-- Data for analysis follows --
-- ==== Sys2Proof/Syntax.lean ====
section
/-! DEFINITION. The commands of the part: one constructor of `Instr` for each row of spec/opcode_table.json, with the
operand forms they carry. -/

namespace Sys2Proof

/-- The five control codes of a berth or cell (R13, R190). -/
inductive Code where
  | normal | extra | short | maintenance | idle
  deriving DecidableEq, Repr

/-- The role of a path record (R37). -/
inductive Role where
  /-- LOCAL: both endpoints are on this card. -/
  | loc
  /-- SOURCE: the sink is on another station. -/
  | source
  /-- SINK: the source is on another station. -/
  | sink
  deriving DecidableEq, Repr

/-- Reasons of a REFUSE, in the order of their codes 1..5 (R190). -/
inductive RefuseReason where
  | noPath | sizeMismatch | notReady | sinkBusy | cellConflict
  deriving DecidableEq, Repr

/-- Reasons of a RELEASE, in the order of their codes 1..6 (R190). -/
inductive ReleaseReason where
  | deleted | disabled | moved | collision | withdrawn | sinkGone
  deriving DecidableEq, Repr

/-- The fields that every highway message carries besides its kind, reason and check (R109); `size` is k. -/
structure MsgBody where
  sender    : Nat
  addressee : Nat
  tag       : Nat
  first     : Nat
  size      : Nat
  move      : Bool
  deriving DecidableEq, Repr

/-- A highway message (R109). -/
inductive Msg where
  | claim (b : MsgBody)
  | accept (b : MsgBody)
  | refuse (b : MsgBody) (r : RefuseReason)
  | release (b : MsgBody) (r : ReleaseReason)
  deriving DecidableEq, Repr

/-- One berth as a carrier receiver reads it: three control-code copies, the label position, 91 payload positions
(R13, R27). -/
structure RxBerth where
  copy1   : Byte
  copy2   : Byte
  copy3   : Byte
  label   : Byte
  payload : List Byte
  deriving DecidableEq, Repr

/-- One received carrier frame: the four bytes at the pattern's place, the index byte, and the berths that were read,
by berth number (R27). A berth that is not listed was not read, as after a loss within the frame. -/
structure RxFrame where
  pattern : List Byte
  index   : Byte
  berths  : List (Nat × RxBerth)
  deriving DecidableEq, Repr

/-- The condition kinds, in the order of their codes 1..12 (R191). -/
inductive CondKind where
  | refLost | clientLos | clientLoa | carrierLos | carrierLoa | sourceDefect | cellLoss | cellCheck | labelMismatch
  | squelched | fillSlip | messageCheck
  deriving DecidableEq, Repr

/-- The object of a condition (R169). -/
inductive CondObj where
  | station
  | carrier (c : Nat)
  | port (p : Nat)
  | path (h : Nat)
  deriving DecidableEq, Repr

/-- An endpoint as ADD PATH carries it: type (absent 0, client port 1, carrier 2), number, berth (R191). -/
structure EpParam where
  type   : Nat
  number : Nat
  berth  : Nat
  deriving DecidableEq, Repr

/-- The parameters of START (R186, R191). Bit g of `sizing` is set when port group g is MEDIUM. -/
structure StartP where
  station : Nat
  sizing  : BitVec 8
  h       : Nat
  n       : Nat
  i       : Nat
  m       : Nat
  timeout : Nat
  expiry  : Nat
  guard   : Nat
  holdoff : Nat
  deriving DecidableEq, Repr

/-- The parameters of ADD PATH (R43, R191). -/
structure AddP where
  tag      : Nat
  role     : Nat
  size     : Nat
  source   : EpParam
  sink     : EpParam
  remote   : Nat
  hasLabel : Nat
  label    : Label
  squelch  : BitVec 7
  deriving DecidableEq, Repr

/-- The parameters of LABEL SCAN (R160, R191). -/
structure ScanP where
  carrier : Nat
  size    : Nat
  first   : Nat
  last    : Nat
  step    : Nat
  mode    : Nat
  pattern : Label
  skip    : Nat
  deriving DecidableEq, Repr

/-- The parameters of SET REPORT (R176, R191). -/
structure ReportP where
  kind    : Nat
  type    : Nat
  raiseM  : Nat
  raiseE  : Nat
  clearM  : Nat
  clearE  : Nat
  repeatM : Nat
  repeatE : Nat
  deriving DecidableEq, Repr

/-- A command of the host, with its parameters as R191 decodes them. -/
inductive HostCmd where
  | start (p : StartP)
  | addPath (p : AddP)
  | deletePath (h : Nat)
  | enablePath (h : Nat)
  | disablePath (h : Nat)
  | movePath (h form carrier berth : Nat)
  | recentre (h : Nat)
  | nudge (h dir count : Nat)
  | squelch (h flag : Nat)
  | readPath (h : Nat)
  | readCells (first count : Nat)
  | labelScan (p : ScanP)
  | sense
  | readConditions
  | setReport (p : ReportP)
  | defaults
  | quiet
  | resume
  | readStation
  deriving DecidableEq, Repr

/-- The commands of the block: one constructor per row of spec/opcode_table.json. An instant `t` is in picoseconds on
the model's time scale (log 1: DESIGN CHOICE); `h` is a handle, `p` a client port, `c` a carrier, `b` a berth, `x` a cell. -/
inductive Instr where
  /-- DEVICE_RESET (R2, 5.4). -/
  | deviceReset
  /-- IN_WINDOW_PULSE (R1, R3, R5): a reference pulse at `t`, with or without the multiframe marker. -/
  | inWindowPulse (t : Nat) (marker : Bool)
  /-- OUT_OF_WINDOW_PULSE (R1, R3, R5). -/
  | outOfWindowPulse (t : Nat) (marker : Bool)
  /-- MISSING_PULSE (R1, R3, R5): the window closes with no pulse in it. -/
  | missingPulse
  /-- HOLDOVER_ENTRY (R4): the miss that brings the miss count to 3. -/
  | holdoverEntry
  /-- TRACKING_RETURN (R6): the eighth consecutive in-window pulse in HOLDOVER, at `t`. -/
  | trackingReturn (t : Nat)
  /-- FRAME_START (R10): FTM starts a frame one period after the last. -/
  | frameStart
  /-- DECISION_POINT (R71) of a path. -/
  | decisionPoint (h : Nat)
  /-- WINDOW_END (R76): the offset window of a path ends. -/
  | windowEnd (h : Nat)
  /-- STORE_READ (R69): one byte from the store to the output stage. -/
  | storeRead (h : Nat)
  /-- INPUT_STAGE_WRITE (R65): one byte from the input stage to the store. -/
  | inputStageWrite (h : Nat)
  /-- FILL_WRITE (R66): one fill byte to the store of a source that is not delivering. -/
  | fillWrite (h : Nat)
  /-- CLIENT_BYTE_RECEIVED (R18 to R22): one byte on a client port, whether its byte time held a data transition,
  and the instant at which it ends. -/
  | clientByteReceived (p : Nat) (b : Byte) (transition : Bool) (t : Nat)
  /-- CLIENT_LOS_ONSET (R21): the 32nd consecutive byte time without a transition ends. -/
  | clientLosOnset (p : Nat)
  /-- CLIENT_ALIGNED (R19): the fourth confirming word, in normal or maintenance form, ending at `t`. -/
  | clientAligned (p : Nat) (maint : Bool) (t : Nat)
  /-- CLIENT_ALIGNMENT_LOSS (R20): the fourth consecutive missing word. -/
  | clientAlignmentLoss (p : Nat)
  /-- CARRIER_BYTE_RECEIVED (R27). -/
  | carrierByteReceived (c : Nat) (b : Byte) (transition : Bool)
  /-- CARRIER_LOS_ONSET (R28). -/
  | carrierLosOnset (c : Nat)
  /-- CARRIER_ALIGNED (R27): the fourth confirming pattern. -/
  | carrierAligned (c : Nat)
  /-- CARRIER_ALIGNMENT_LOSS (R27): the fourth consecutive missing pattern. -/
  | carrierAlignmentLoss (c : Nat)
  /-- CARRIER_FRAME_RECEIVED (R27, R29 to R33, R162 to R166). -/
  | carrierFrameReceived (c : Nat) (f : RxFrame)
  /-- SCAN_STALL (R163): the received frame that brings the stall count to 16. -/
  | scanStall
  /-- GROUP_START (R85): the start of the outgoing berth group whose first berth is `b`. -/
  | groupStart (c b : Nat)
  /-- SQUELCH_LIFT (R95). -/
  | squelchLift (h : Nat)
  /-- ANSWER_DROP (R108). -/
  | answerDrop
  /-- CONTROL_BURST (R104): what the other stations drive in each bit (1 where none drives), and the bits that noise
  flips; bit 50 is the first bit sent. -/
  | controlBurst (others noise : BitVec 51)
  /-- CLAIM (R115, R130): a heard CLAIM. -/
  | claim (m : MsgBody)
  /-- ACCEPT (R116, R128): a heard ACCEPT. -/
  | accept (m : MsgBody)
  /-- REFUSE (R116, R134): a heard REFUSE. -/
  | refuse (m : MsgBody) (r : RefuseReason)
  /-- RELEASE (R117, R132, R143): a heard RELEASE. -/
  | release (m : MsgBody) (r : ReleaseReason)
  /-- HIGHWAY_CELL (R112, R113): the header the other stations drive (all ones where none drives), the header bits
  that noise flips, and the payload they drive; bit 41 is the first bit sent. -/
  | highwayCell (x : Nat) (others noise : BitVec 42) (payload : List Byte)
  /-- BACKOFF_END (R123). -/
  | backoffEnd (h : Nat)
  /-- CLAIM_EXPIRY (R129, R152). -/
  | claimExpiry (h : Nat)
  /-- CELL_LOSS_FALLBACK (R141). -/
  | cellLossFallback (h : Nat)
  /-- CLEAN_COUNT_EXPIRY (R137). -/
  | cleanCountExpiry (h : Nat)
  /-- SILENT_CELL_EXPIRY (R119). -/
  | silentCellExpiry (x : Nat)
  /-- RESERVATION_AGE_EXPIRY (R118). -/
  | reservationAgeExpiry (x : Nat)
  /-- WARMING_END (R101). -/
  | warmingEnd
  /-- BERTH_MOVE_SWITCH (R149). -/
  | berthMoveSwitch (h : Nat)
  /-- CELL_MOVE_SWITCH (R153). -/
  | cellMoveSwitch (h : Nat)
  /-- SINK_CELL_MOVE_SWITCH (R154). -/
  | sinkCellMoveSwitch (h : Nat)
  /-- SOAK_EXPIRY (R171). -/
  | soakExpiry (k : CondKind) (o : CondObj)
  /-- REPEAT_EXPIRY (R171). -/
  | repeatExpiry (k : CondKind) (o : CondObj)
  /-- START (R186). -/
  | start (p : StartP)
  /-- ADD PATH (R43 to R46). -/
  | addPath (p : AddP)
  /-- DELETE PATH (R54). -/
  | deletePath (h : Nat)
  /-- ENABLE PATH (R49, R50). -/
  | enablePath (h : Nat)
  /-- DISABLE PATH (R51 to R53). -/
  | disablePath (h : Nat)
  /-- MOVE PATH (R60, R147, R151). -/
  | movePath (h form carrier berth : Nat)
  /-- RECENTRE (R78). -/
  | recentre (h : Nat)
  /-- NUDGE (R80). -/
  | nudge (h dir count : Nat)
  /-- SQUELCH (R94). -/
  | squelch (h flag : Nat)
  /-- READ PATH (R187). -/
  | readPath (h : Nat)
  /-- READ CELLS (R187). -/
  | readCells (first count : Nat)
  /-- LABEL SCAN (R160). -/
  | labelScan (p : ScanP)
  /-- SENSE (R57). -/
  | sense
  /-- READ CONDITIONS (R175). -/
  | readConditions
  /-- SET REPORT (R176). -/
  | setReport (p : ReportP)
  /-- DEFAULTS (R178). -/
  | defaults
  /-- QUIET (R177). -/
  | quiet
  /-- RESUME (R177). -/
  | resume
  /-- READ STATION (R188). -/
  | readStation
  /-- DATA_WRITE (R181). -/
  | dataWrite (b : Byte)
  /-- DATA_READ (R181, R184). -/
  | dataRead
  /-- STATUS_WRITE (R180). -/
  | statusWrite (b : Byte)
  /-- PARAMETER_BYTE (R182): the host's parameter byte, written and taken. -/
  | parameterByte (b : Byte)
  /-- UNKNOWN_COMMAND (R182): a command byte with no known code, written and taken. -/
  | unknownCommand (b : Byte)
  /-- SCAN_ABORT (R184): a byte taken in EXECUTION, whatever its value. -/
  | scanAbort
  /-- CLIENT_LOS_CLEAR (R21). -/
  | clientLosClear (p : Nat)
  /-- CARRIER_LOS_CLEAR (R28). -/
  | carrierLosClear (c : Nat)
  /-- CLIENT_TRANSMIT_BYTE (R26): one byte time of a client transmit side. -/
  | clientTransmitByte (p : Nat)
  deriving DecidableEq, Repr

end Sys2Proof
end

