-- ==== Sys2Proof/Certificates/Slice0/Obligations.lean ====
section
/-! DEFINITION. The statements for the provers. Each names the rules of spec/ it formalises; OBLIGATIONS.json lists
them. -/

open Sys2Proof Sys2Proof.Machine

/-! ### The step and device reset -/

/-- A step takes the command at the front of the queue and runs it with the queue's rest; on an empty queue the command
port takes one waiting byte, and with none waiting nothing changes (the idle step is the model's choice: log 3). -/
def Obligations.StepRunsFrontCommand : Prop :=
  ∀ (s : State),
    (∀ (c : Instr) (rest : List Instr), s.pending = c :: rest → step s = exec c { s with pending := rest }) ∧
    (s.pending = [] → s.cmd.inFifo = [] → step s = .next s) ∧
    (∀ b r, s.pending = [] → s.cmd.inFifo = b :: r →
      step s = .next ((s.setCmd { s.cmd with inFifo := r }).takeByte b))

/-- DEVICE_RESET leaves the state of R2, R16, R18, R25, R27, R84, R99, R159, R174 and R180 after device reset, and the
waiting commands (log 16). -/
def Obligations.DeviceResetValues : Prop :=
  (∀ s : State, exec .deviceReset s = .next { State.reset with pending := s.pending }) ∧
  (let f := State.reset.ftm
   f.timer = .holdover ∧ f.frame = 0 ∧ f.mfCount = 0 ∧ f.period = 125000000 ∧ f.miss = 0 ∧ f.good = 0 ∧
   f.anchor = none ∧ f.mismatch = 0 ∧ f.realignPending = false ∧ f.entries = 0 ∧ f.realigns = 0) ∧
  (∀ p, State.reset.portSize p = some 1 ∧ (State.reset.rx p).align = .hunt ∧ (State.reset.rx p).confirm = 0 ∧
    (State.reset.rx p).miss = 0 ∧ (State.reset.rx p).los = false ∧ (State.reset.tx p).data = false) ∧
  (∀ c, (State.reset.carrier c).align = .hunt ∧ (State.reset.carrier c).confirm = 0 ∧
    (State.reset.carrier c).miss = 0 ∧ (State.reset.carrier c).los = false) ∧
  State.reset.crx.scan = none ∧ (∀ h, State.reset.path h = none) ∧ State.reset.ptb.completions = [] ∧
  (∀ c b, State.reset.owner c b = none) ∧
  State.reset.hwy.station = .unstarted ∧ State.reset.hwy.sendQ = [] ∧ (∀ x, State.reset.entry x = .free) ∧
  State.reset.hwy.mons = [.idle, .idle] ∧
  State.reset.cnd.queue = [] ∧ State.reset.cnd.quiet = false ∧
  State.reset.cmd.phase = .command ∧ State.reset.cmd.inProgress = none ∧ State.reset.cmd.inFifo = [] ∧
  State.reset.cmd.staged = none ∧ State.reset.cmd.outFifo = [] ∧ State.reset.cmd.waiting = false ∧
  State.reset.cmd.started = false ∧ State.reset.intLine = false

/-- Every invariant below holds after device reset. -/
def Obligations.ResetMeetsInvariants : Prop :=
  State.reset.Bounded ∧ State.reset.PortOk ∧ State.reset.StationOk ∧ State.reset.MuteOk ∧ State.reset.TablesOk ∧
  State.reset.CompletionsOk ∧ State.reset.PathsOk

/-- Every well-formed command answers a next state; the part stops for nothing but a port, carrier, berth or cell that
it does not have (the model's choice: log 6). -/
def Obligations.WellFormedCommandsAnswer : Prop :=
  (∀ (c : Instr) (s : State), c.wf = true → ∃ t, exec c s = .next t) ∧
  (∀ (s : State) (p : Nat), 32 ≤ p → exec (.clientLosOnset p) s = .fault (.noSuchPort p)) ∧
  (∀ (s : State) (c : Nat), 4 ≤ c → exec (.carrierLosOnset c) s = .fault (.noSuchCarrier c)) ∧
  (∀ (s : State) (c b : Nat), c < 4 → 432 ≤ b → exec (.groupStart c b) s = .fault (.noSuchBerth b)) ∧
  (∀ (s : State) (x : Nat), 1024 ≤ x → exec (.silentCellExpiry x) s = .fault (.noSuchCell x))

/-! ### The frame timer -/

/-- In HOLDOVER the window follows the pulses: the three classifications of R5, each changing nothing else. -/
def Obligations.HoldoverHuntsReference : Prop :=
  ∀ (s : State) (t : Nat) (m : Bool), s.ftm.timer = .holdover →
    (s.ftm.anchor = none → exec (.outOfWindowPulse t m) s =
      .next (s.setFtm { s.ftm with good := 0, anchor := some (t + s.ftm.period), lastPulse := none })) ∧
    (∀ a, s.ftm.anchor = some a →
      (¬ (t ≤ a + 7812500 ∧ a ≤ t + 7812500) → exec (.outOfWindowPulse t m) s =
        .next (s.setFtm { s.ftm with good := 0, anchor := some (t + s.ftm.period), lastPulse := none })) ∧
      (t ≤ a + 7812500 ∧ a ≤ t + 7812500 → s.ftm.good + 1 < 8 → exec (.inWindowPulse t m) s =
        .next (s.setFtm { s.ftm with good := s.ftm.good + 1, anchor := some (t + s.ftm.period), lastPulse := some t })) ∧
      exec .missingPulse s =
        .next (s.setFtm { s.ftm with good := 0, anchor := some (a + s.ftm.period), lastPulse := none }))

/-- In TRACKING an out-of-window pulse counts a miss and moves no frame start; the third miss enters HOLDOVER with the
effects of R4 and raises the MUTE request, whose effects are those of R102 and R144. That HOLDOVER_ENTRY brings this entry
about is the model's choice (log 2). A third miss by MISSING_PULSE starts the frame that FRAME_START starts, and enters
HOLDOVER from the state it leaves. -/
def Obligations.MissesEnterHoldover : Prop :=
  ∀ (s : State) (i : Instr), s.ftm.timer = .tracking →
    ((∃ t m, i = .outOfWindowPulse t m ∧ s.ftm.inWindow t = false) →
      s.ftm.miss + 1 < 3 → exec i s = .next (s.setFtm { s.ftm with miss := s.ftm.miss + 1, lastPulse := none })) ∧
    ((i = .holdoverEntry ∨ ∃ t m, i = .outOfWindowPulse t m ∧ s.ftm.inWindow t = false) → 3 ≤ s.ftm.miss + 1 →
      ∃ u : State, exec i s = .next u ∧
        u.ftm = { s.ftm with timer := .holdover, miss := 0, good := 0, anchor := some (s.ftm.lastStart + s.ftm.period),
                             mismatch := 0, realignPending := false, entries := min 65535 (s.ftm.entries + 1),
                             lastPulse := none, restoreDue := false, refLostSeen := true } ∧
        muteTaken s u) ∧
    (s.TablesOk → 3 ≤ s.ftm.miss + 1 → ∃ v u : State, exec .frameStart s = .next v ∧ exec .missingPulse s = .next u ∧
      v.frameStarted s (s.ftm.lastStart + s.ftm.period) ∧ v.ftm.period = s.ftm.period ∧
      u.ftm = { v.ftm with timer := .holdover, miss := 0, good := 0, anchor := some (v.ftm.lastStart + v.ftm.period),
                           mismatch := 0, realignPending := false, entries := min 65535 (v.ftm.entries + 1),
                           lastPulse := none, restoreDue := false, refLostSeen := true } ∧
      muteTaken v u)

/-- The three events that start a frame: FRAME_START, an in-window pulse and a window that closes empty in TRACKING. The
frame number, the multiframe count and the instant are those of R3, R5 and R9, and the timer's other state is kept. That
FRAME_START is taken in either timer state, and the instants' unit, are the model's choice (logs 1 and 17). At a
boundary the pending enable of a LOCAL record makes it CARRYING, and at no other frame start (R50); and at each frame
start HWY takes the runs it drives: none unless the station is JOINED, and then those of the live SOURCE records, both
runs of a move in BRIDGE and RETIRING (R111, R153). -/
def Obligations.FrameStartsAdvanceTimer : Prop :=
  ∀ s : State, s.TablesOk →
    (∃ u : State, exec .frameStart s = .next u ∧ u.frameStarted s (s.ftm.lastStart + s.ftm.period) ∧
      u.ftm.miss = s.ftm.miss ∧ u.ftm.period = s.ftm.period) ∧
    (∀ t, s.ftm.timer = .tracking → s.ftm.inWindow t = true →
      ∃ u : State, exec (.inWindowPulse t false) s = .next u ∧ u.frameStarted s t ∧ u.ftm.miss = 0 ∧
        u.ftm.period = (match s.ftm.lastPulse with | some v => t - v | none => s.ftm.period)) ∧
    (s.ftm.timer = .tracking → s.ftm.miss + 1 < 3 →
      ∃ u : State, exec .missingPulse s = .next u ∧ u.frameStarted s (s.ftm.lastStart + s.ftm.period) ∧
        u.ftm.miss = s.ftm.miss + 1 ∧ u.ftm.period = s.ftm.period) ∧
    (∀ h p, s.path h = some p → p.role = .loc → p.enablePending = true → p.state = .defined →
      ∃ (u : State) (q : PathRec), exec .frameStart s = .next u ∧ u.path h = some q ∧
        ((s.ftm.frame + 1) % 16 = 0 → q.state = .carrying ∧ q.enablePending = false ∧ q.liveF = true) ∧
        ((s.ftm.frame + 1) % 16 ≠ 0 → q.state = .defined ∧ q.enablePending = true ∧ q.liveF = false)) ∧
    (∃ u : State, exec .frameStart s = .next u ∧ (u.hwy.station ≠ .joined → u.hwy.drives = []) ∧
      (∀ d ∈ u.hwy.drives, ∃ p, u.path d.handle = some p ∧ p.role = .source ∧ p.live = true ∧ d.tag = p.tag ∧ d.k = p.k) ∧
      (u.hwy.station = .joined → ∀ h p x, u.path h = some p → p.role = .source → p.live = true → p.hw.cells = some x →
        (p.hw.move = none → (u.drivesFor h) = [(x, false)]) ∧
        (∀ m y, p.hw.move = some m → m.new = some y →
          (m.phase = .bridge → (u.drivesFor h) = [(x, false), (y, false)]) ∧
          (m.phase = .retiring → (u.drivesFor h) = [(x, true), (y, false)]) ∧
          (m.phase ≠ .bridge → m.phase ≠ .retiring → (u.drivesFor h) = [(x, false)]))))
-- Data for analysis concluded --
● **Exercise objective**: Reproduce only the lines above spanning from the line containing "(R129, R152). -/" through the line containing "BERTH_MOVE_SWITCH (R149). -/", word for word.

● **Written answer**:
  /-- CLAIM_EXPIRY (R129, R152). -/
  | claimExpiry (h : Nat)
  /-- CELL_LOSS_FALLBACK (R141). -/
  | cellLossFallback (h : Nat)
  /-- CLEAN_COUNT_EXPIRY (R137). -/
  | cleanCountExpiry (h : Nat)
  /-- SILENT_CELL_EXPIRY (R119). -/
  | silentCellExpiry (x : Nat)
  /-- RESERVATION_AGE_EXPIRY (R118). -/
  | reservationAgeExpiry (x : Nat)
  /-- WARMING_END (R101). -/
  | warmingEnd
  /-- BERTH_MOVE_SWITCH (R149). -/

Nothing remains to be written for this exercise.